Comment: Can any decision-making problem be converted to an EA-MDP? Response: We would like to clarify that, in a conventional MDP, there is no EA element. Hence, it lacks the existence of EA bases. Consequently, Equation (3), which is the core definition in subsequent formulations of EA-MDP, cannot be defined in an MDP. Hence, unless there is conflicting evidence in the environment, it is not feasible to formulate an EA-MDP.

Comment: The authors do not provide any commentary on whether it makes sense to compare the EA-MDP to entropy to begin with, or how the comparison highlights the strengths of their approach. Ideally, the comparison should highlight a weakness in max entropy methods (or other baselines) and show (with an accompanying discussion) how and why the EA-MDP overcomes such weaknesses.

In lines 331-337, we highlighted the main differences between EA-MDPs to conventional MDPs and explained why we expect our model and solution allows the agent to tackle the EA uncertainty, which is due to that fact that EA-QL algorithm is EA-aware, hence it computes an average reward over outcomes. Further, in lines 459-464, we validated this and mentioned the weakness in the max entropy method S-QL (and in general, in all traditional RL-based methods) compared to our proposed algorithm, which is the result of being EA-agnostic. In addition, we explained our remedy to compare the two algorithms fairly; we make sure that the environment provides the same information to both EA-QL and S-QL agent, which means the environment provides all possible outcome rewards, and the S-QL agent receives the average of the outcome rewards at the locations where EA exists with same weights. Moreover, in lines 1106-1109, we mentioned that, to calculate the conditional action entropy of EA-QL agent, we additionally apply the softmax function to q-values of actions in each state.

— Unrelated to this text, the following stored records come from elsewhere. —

-- ==== Sys2Proof/Machine/Recovery.lean ====
section
/-! DEFINITION. The Integrity Monitor's sweep: its steps (R175), reload (R176, R177), store failure (R178),
the forced fall (R179), lost cases (R180), the end of recovery and the work it held back (R174). -/

namespace Sys2Proof.Machine

/-! ### Lost cases (R180) -/

/-- A case is appended to the record's lost cases. -/
def listLost (n : Nat) (k : Case) (r : FaultRecord) : FaultRecord :=
  if r.lost.length < Config.lostCases then
    { r with lost := r.lost ++ [
        { entry := n, serial := k.serial
          segment := if .segment ∈ k.unreadable then none else some k.segment
          phase := if .phase ∈ k.unreadable then none else some k.phase }] }
  else { r with lostUnlisted := true }

/-- A bad case entry is freed LOST; one that reads as free is rewritten without a notice. In both cases IS drops
the progress it holds for the entry, with its step's place on the room list (R180; log 32). -/
def loseCase (n : Nat) (e : Ev) : Ev :=
  match entryAt e.cases n with
  | none => clearCase n e
  | some k =>
    freeCase n k .lost none
      { e with
        record := listLost n k e.record
        recovery := { e.recovery with lost := e.recovery.lost + 1 } }

/-! ### The forced fall (R179) -/

/-- The effect of the fall on the case of an entry; one that does not match is left to the sweep (log 31). -/
def fallCase (n : Nat) (e : Ev) : Ev :=
  if badAt e.cases n then e
  else
    match entryAt e.cases n with
    | none => e
    | some k =>
      match k.state with
      | .watch => freeCase n k .withdrawn none e
      | .confirmed =>
        withdrawBarredBySegment k.segment (changeCase n k .blocked .storeFailure none e)
      | .isolating =>
        withdrawBarredBySegment k.segment
          (withdrawOrdersOf k.serial (dropWalk n (changeCase n k .blocked .storeFailure none e)))
      | .isolated => e
      | .blocked => e

/-- The devices of the QUEUED POLL orders, in queuing order. -/
def queuedPolls (c : Core) : List Nat :=
  (c.orders.filter fun o => o.cls == .poll && o.state == .queued).map (·.device)

/-- Every QUEUED POLL order is withdrawn (R24, R179). -/
def withdrawPolls (e : Ev) : Ev :=
  withdrawEach .isolationOverride (queuedPolls e.toCore) e

/-- The forced fall from MONITORING to CONFIGURING; a fault of a withdrawal that halts the part ends it. -/
def forcedFall (e : Ev) : Ev :=
  let e := { e with mode := .configuring }
  let e := (occupied e.cases).foldl
    (fun e n => if e.mode = .halted then e else fallCase n e) e
  clearPolls (withdrawPolls e)

/-! ### Reload (R176, R177) -/

/-- A table whose every entry is written with a matching code. -/
def writeTable {α : Type} (l : List (Option α)) : List (Checked α) :=
  l.map fun x => { content := x, check := 0 }

/-- A new binding (R6). -/
def newSensor (b : Binding) (now : Nat) : Sensor :=
  { address := b.address, segment := b.segment, side := b.side, phases := b.phases, state := .waiting
    lastSequence := none, lastHeard := now }

/-- Whether a roster entry is bound as the image binds it. -/
def sameBinding (b : Binding) (v : Sensor) : Bool :=
  v.address == b.address && v.segment == b.segment && v.side == b.side && v.phases == b.phases

/-- The roster entry an image binding becomes: the entry held before, when it was bound the same and was
not bad, else a new binding. -/
def reloadSensor (old : List (Checked Sensor)) (now : Nat) (b : Binding) : Sensor :=
  match (entriesWhere old fun v => sameBinding b v).find? fun n => !badAt old n with
  | some n => (entryAt old n).getD (newSensor b now)
  | none => newSensor b now

/-- The device entry an image definition becomes for a number. -/
def reloadDevice (c : Core) (n : Nat) (d : DeviceDef) : Device :=
  let fresh : Device :=
    { link := d.link, kind := d.kind, segment := d.segment
      run := { DeviceRun.powerOn with
        currentOrder := (orderOf c n).map (·.number)
        nextPoll := if c.mode = .monitoring then some c.time.now else none } }
  match entryAt c.devices n with
  | some v =>
    if v.link = d.link ∧ v.kind = d.kind ∧ v.segment = d.segment ∧ badAt c.devices n = false then v
    else fresh
  | none => fresh

/-- A function of the number applied along a list, from a first number. -/
def mapFrom {α β : Type} (f : Nat → α → β) : Nat → List α → List β
  | _, [] => []
  | n, x :: xs => f n x :: mapFrom f (n + 1) xs

/-- The numbers of the devices that are not defined. -/
def undefinedDevices (c : Core) : List Nat :=
  (List.range c.devices.length).filter fun n => (entryAt c.devices n).isNone

/-- Devices left undefined lose their reservations, and their orders complete FAILED (R177), in ascending device
number (log 15). -/
def leaveUndefined (e : Ev) : Ev :=
  let gone := undefinedDevices e.toCore
  later ((gone.filter fun n => (orderOf e.toCore n).isSome).map Work.failLost)
    { e with reservations := mapFrom (fun n r => if gone.contains n then none else r) 0 e.reservations }

/-- The step entries of the pool that a plan store's plans use (R103). -/
def stepsUsed (plans : List (Checked Plan)) : Nat :=
  (plans.map fun x => (x.content.map (·.steps.length)).getD 0).sum

/-- The plan store takes a content, and the pool's count of step entries in use is recomputed (R176). -/
def setPlans (plans : List (Checked Plan)) (e : Ev) : Ev :=
  { e with plans := plans, stepsInUse := stepsUsed plans }

/-- A sensor that has left the roster has no expiry that waits (R44). -/
def dropDeferred (e : Ev) : Ev :=
  { e with deferred := e.deferred.filter fun a => (sensorPlace e.toCore a).isSome }

/-- A table is replaced by the image's content (R176, R177). -/
def reloadTable (img : Image) (t : Table) (e : Ev) : Ev :=
  match t with
  | .segment => withdrawBarred { e with segments := writeTable img.segments }
  | .plan => setPlans (writeTable img.plans) e
  | .roster =>
    let bound := img.roster.filterMap fun b => b.map (·.address)
    dropDeferred { e with
      roster := writeTable (img.roster.map fun b => b.map (reloadSensor e.roster e.time.now))
      discovery := e.discovery.filter fun x => !bound.contains x.address }
  | .device =>
    withdrawBarred (leaveUndefined
      { e with devices := writeTable (mapFrom (fun n d => d.map (reloadDevice e.toCore n)) 0 img.devices) })
  | .case => e
  | .store => e

/-! ### Store failure (R178) -/

/-- A table's bad entries become undefined, the others keeping their content. -/
def undefineBad {α : Type} (l : List (Checked α)) : List (Checked α) :=
  l.map fun c => if c.check = 0 then c else { content := none, check := 0 }

/-- The bad entries of the table being reloaded become undefined (step 4). -/
def undefineTable (t : Table) (e : Ev) : Ev :=
  match t with
  | .segment => { e with segments := undefineBad e.segments }
  | .plan => setPlans (undefineBad e.plans) e
  | .roster => dropDeferred { e with roster := undefineBad e.roster }
  | .device => leaveUndefined { e with devices := undefineBad e.devices }
  | .case => e
  | .store => e

/-- The notice of a store failure, which tells whether the forced fall followed (R182), says that none did. -/
def withoutFall (x : Emit) : Emit :=
  match x with
  | .tell d (.faultFound t n time total inWindow outcome (some _)) =>
    .tell d (.faultFound t n time total inWindow outcome (some false))
  | x => x

/-- Step 5: the forced fall, in MONITORING. When the work of step 4 has met the fault that halts the part, no fall
follows, and the store failure's notice says so (R182; log 51). -/
def fallInMonitoring (e : Ev) : Ev :=
  match e.mode with
  | .monitoring => forcedFall e
  | .halted => { e with out := e.out.map withoutFall }
  | .configuring => e

/-- Bad entries that have been dealt with are counted as repaired, in the record and for the sweep's notice, as
they are dealt with: a further fault in the same step takes none of them back (R175, R178; log 52). -/
def countRepaired (bad : Nat) (e : Ev) : Ev :=
  { e with
    record := { e.record with repaired := min 65535 (e.record.repaired + bad) }
    recovery := { e.recovery with repaired := e.recovery.repaired + bad } }

/-- A store failure in a sweep step; `bad` is the number of bad entries of the table. -/
def storeFailure (t : Table) (bad : Nat) (e : Ev) : Ev :=
  let e := { e with storeFailed := true, record := { e.record with storeFailed := true } }
  let e := internalFault .store none e
  if e.mode = .halted then e
  else later [.fall, .sweepEnd t] (undefineTable t (countRepaired bad e))

/-! ### The sweep (R175) -/

/-- The numbers of the bad entries of a table. -/
def badOf (c : Core) (t : Table) : List Nat :=
  match t with
  | .segment => badEntries c.segments
  | .device => badEntries c.devices
  | .roster => badEntries c.roster
  | .plan => badEntries c.plans
  | .case => badEntries c.cases
  | .store => []

/-- A table is reloaded from the store (R176), and joins the list of the tables reloaded, once for each of its reloads
in the sweep (R182; log 64). -/
def reload (env : Env) (writesOk : Bool) (t : Table) (e : Ev) : Ev :=
  let bad := (badOf e.toCore t).length
  match env.image, writesOk with
  | some img, true =>
    let e := countRepaired bad e
    later [.validate, .sweepEnd t]
      (reloadTable img t { e with recovery := { e.recovery with reloaded := e.recovery.reloaded ++ [t] } })
  | _, _ => storeFailure t bad e

/-- The bad entries of the case table are freed LOST, in ascending entry number, each counted as repaired (R180). -/
def loseCases (bad : List Nat) (e : Ev) : Ev :=
  bad.foldl (fun e n => loseCase n e) (countRepaired bad.length e)

/-- The table at the head of the sweep's list is verified and dealt with (R175). -/
def sweepTable (env : Env) (saving writesOk : Bool) (t : Table) (e : Ev) : Ev :=
  let bad := badOf e.toCore t
  if bad.isEmpty then later [.sweepEnd t] e
  else
    match t with
    | .case => later [.sweepEnd t] (loseCases bad e)
    | _ =>
      if saving then { e with recovery := { e.recovery with waiting := some t } }
      else reload env writesOk t e

/-- A sweep step (R175); none is taken while a reload waits for a save. -/
def sweepStep (env : Env) (saving writesOk : Bool) (e : Ev) : Ev :=
  if e.recovery.recovering = true ∧ e.recovery.waiting = none then
    match e.recovery.sweep with
    | [] => e
    | t :: rest =>
      sweepTable env saving writesOk t { e with recovery := { e.recovery with sweep := rest } }
  else e

/-- The reload that waited for a save is made, from the image the save wrote (R175). -/
def waitingReload (env : Env) (writesOk : Bool) (e : Ev) : Ev :=
  match e.recovery.waiting with
  | none => e
  | some t => reload env writesOk t { e with recovery := { e.recovery with waiting := none } }

/-- The validation that follows a reload in MONITORING (R178). -/
def validateReload (e : Ev) : Ev :=
  if e.recovery.recovering = true ∧ e.mode = .monitoring then
    match validation e.toCore with
    | none => e
    | some (check, _) =>
      forcedFall { e with recovery := { e.recovery with failedCheck := some check } }
  else e

/-- The order for a device number left undefined completes FAILED, changing no device (R177). -/
def failLost (d : Nat) (e : Ev) : Ev :=
  match orderOf e.toCore d with
  | none => e
  | some o => later (completionWork o .failed none) (countDevice .ordersFailed d (removeOrder d e))

/-- The work a recovery held back (R174). -/
def heldWork (env : Env) (c : Core) : Held :=
  { windows := entriesWhere c.cases fun k => k.state == .watch && reached c.time.now k.windowEnd
    authority := true
    late := entriesWhere c.cases (isLate env c.time.now)
    room := true
    polls := true }

/-- Recovery ends (R175). -/
def endRecovery (env : Env) (e : Ev) : Ev :=
  let r := e.recovery
  raise .both (.recoveryEnded r.repaired r.reloaded r.lost e.mode r.failedCheck)
    { e with recovery := Recovery.idle, held := heldWork env e.toCore }

/-- A verified device table ends the passing over of its orders, which the arbiter then sees (R152). -/
def takeUpLeft (env : Env) (e : Ev) : Ev :=
  arbitrate env { e with orders := e.orders.map fun o => { o with left := false } }

/-- The end of a sweep step: a device table is verified, and an emptied list ends the sweep (R152, R175). -/
def sweepEnd (env : Env) (t : Table) (e : Ev) : Ev :=
  if e.recovery.recovering then
    let e := match t with
      | .device => takeUpLeft env e
      | _ => e
    if e.recovery.recovering = true ∧ e.recovery.sweep = [] then endRecovery env e else e
  else e

/-! ### Work held back (R174) -/

/-- A WATCH case whose window end is reached is freed EXPIRED (R85); a bad entry is a fault. -/
def expireWindow (n : Nat) (e : Ev) : Ev :=
  if healthy e.toCore then
    match entryAt e.cases n with
    | none => e
    | some k =>
      if k.state = .watch ∧ reached e.time.now k.windowEnd = true then
        if badAt e.cases n then faultAt { table := .case, index := n } e
        else freeCase n k .expired none e
      else e
  else e

/-- A held-back window expiry (R85). -/
def heldWindow (n : Nat) (e : Ev) : Ev :=
  if healthy e.toCore = true ∧ n ∈ e.held.windows then
    expireWindow n { e with held := { e.held with windows := e.held.windows.filter (· != n) } }
  else e

/-- The held-back moves for authority (R112). -/
def heldAuthority (env : Env) (e : Ev) : Ev :=
  if healthy e.toCore = true ∧ e.held.authority = true then
    let e := { e with held := { e.held with authority := false } }
    match moveReason env e.toCore with
    | some reason => isolateConfirmed reason e
    | none => e
  else e

/-- A held-back late notice (R126). -/
def heldLate (env : Env) (n : Nat) (e : Ev) : Ev :=
  if healthy e.toCore = true ∧ n ∈ e.held.late then
    judgeDeadline env n { e with held := { e.held with late := e.held.late.filter (· != n) } }
  else e

/-- The held-back judging of every step on the room list, oldest first (R128). -/
def heldRoom (e : Ev) : Ev :=
  if healthy e.toCore = true ∧ e.held.room = true then
    later (e.room.map Work.rejudge) { e with held := { e.held with room := false } }
  else e

/-- The held-back requests of due polls (R148). -/
def heldPolls (env : Env) (e : Ev) : Ev :=
  if healthy e.toCore = true ∧ e.held.polls = true then
    requestPolls env { e with held := { e.held with polls := false } }
  else e

/-! ### The fault window (R171) -/

/-- Times that have stood 60,000 ms leave the window, but not in HALTED (R171). -/
def expireFaults (e : Ev) : Ev :=
  if e.mode = .halted then e
  else { e with window := e.window.filter fun t => !reached e.time.now (addTime t Config.faultWindow) }

end Sys2Proof.Machine
end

The results presented in Fig. 3 and accompanied explanations in lines 465-485 clearly highlight the strengths of our approach in that EA-MDP is able to achieve a higher average gain compared to S-QL, while maintaining a lower conditional action entropy. The entropy is just an indication of how deterministic is our agent in its decision-making, and the results also agree with the design of our algorithm. Obviously, a higher conditional action entropy means that the agent is more adaptable to future changes in the environment, as it explores the environment further. In the case of EA-QL algorithm, we can control the exploration by choosing an appropriate ε\varepsilon parameter. We communicated all the above points in the paper revision summary that we posted after uploading the revised draft.

Comment: To tie this back to my first point, one potential narrative device that the authors could explore is to first present an experiment that highlights a weakness of max entropy (or other baseline), then use it to motivate the EA-MDP, show how one can convert the max entropy MDP to an EA-MDP, then show the comparison.

Response: This concerns the flow of the paper. As the concept of EA in artificial intelligence is a new concept and requires precise terminology and rigorous formulations, we preferred to first introduce EA, provide the necessary background, formulate the problem rigorously, and then move towards the experiments. This way, it would be beneficial for readers to understand the main idea first and see the actual results and compare experimental results with theoretical findings. However, re-writing the paper to just change the flow is not possible due to time limitations, and also, we avoid it to be consistent with ICLR's guidelines related to discussion period. Nevertheless, we thank the reviewer and take the reviewer's point into account in our future works.

评论

I thank the authors for their most recent comments. I recognize that this paper combines two separate fields that are complex in their own right, and that combining technical concepts from both fields makes this paper more challenging to write compared to other papers. However, this is no excuse to present a paper that does not clearly communicate its intent. As mentioned in my original review, the narrative of the paper suggests that one should be able to take a given MDP-based system that has epistemic ambivalence, convert it to an EA-MDP, and then use the proposed quantum-inspired methods to find an optimal policy. However, as per the authors' most recent comments, there are several conditions that need to be met in order to use the EA-MDP, such as having to convert the data to quantum data. This is something that is not clearly communicated in the most recent draft (along with the other points mentioned in the authors' most recent response).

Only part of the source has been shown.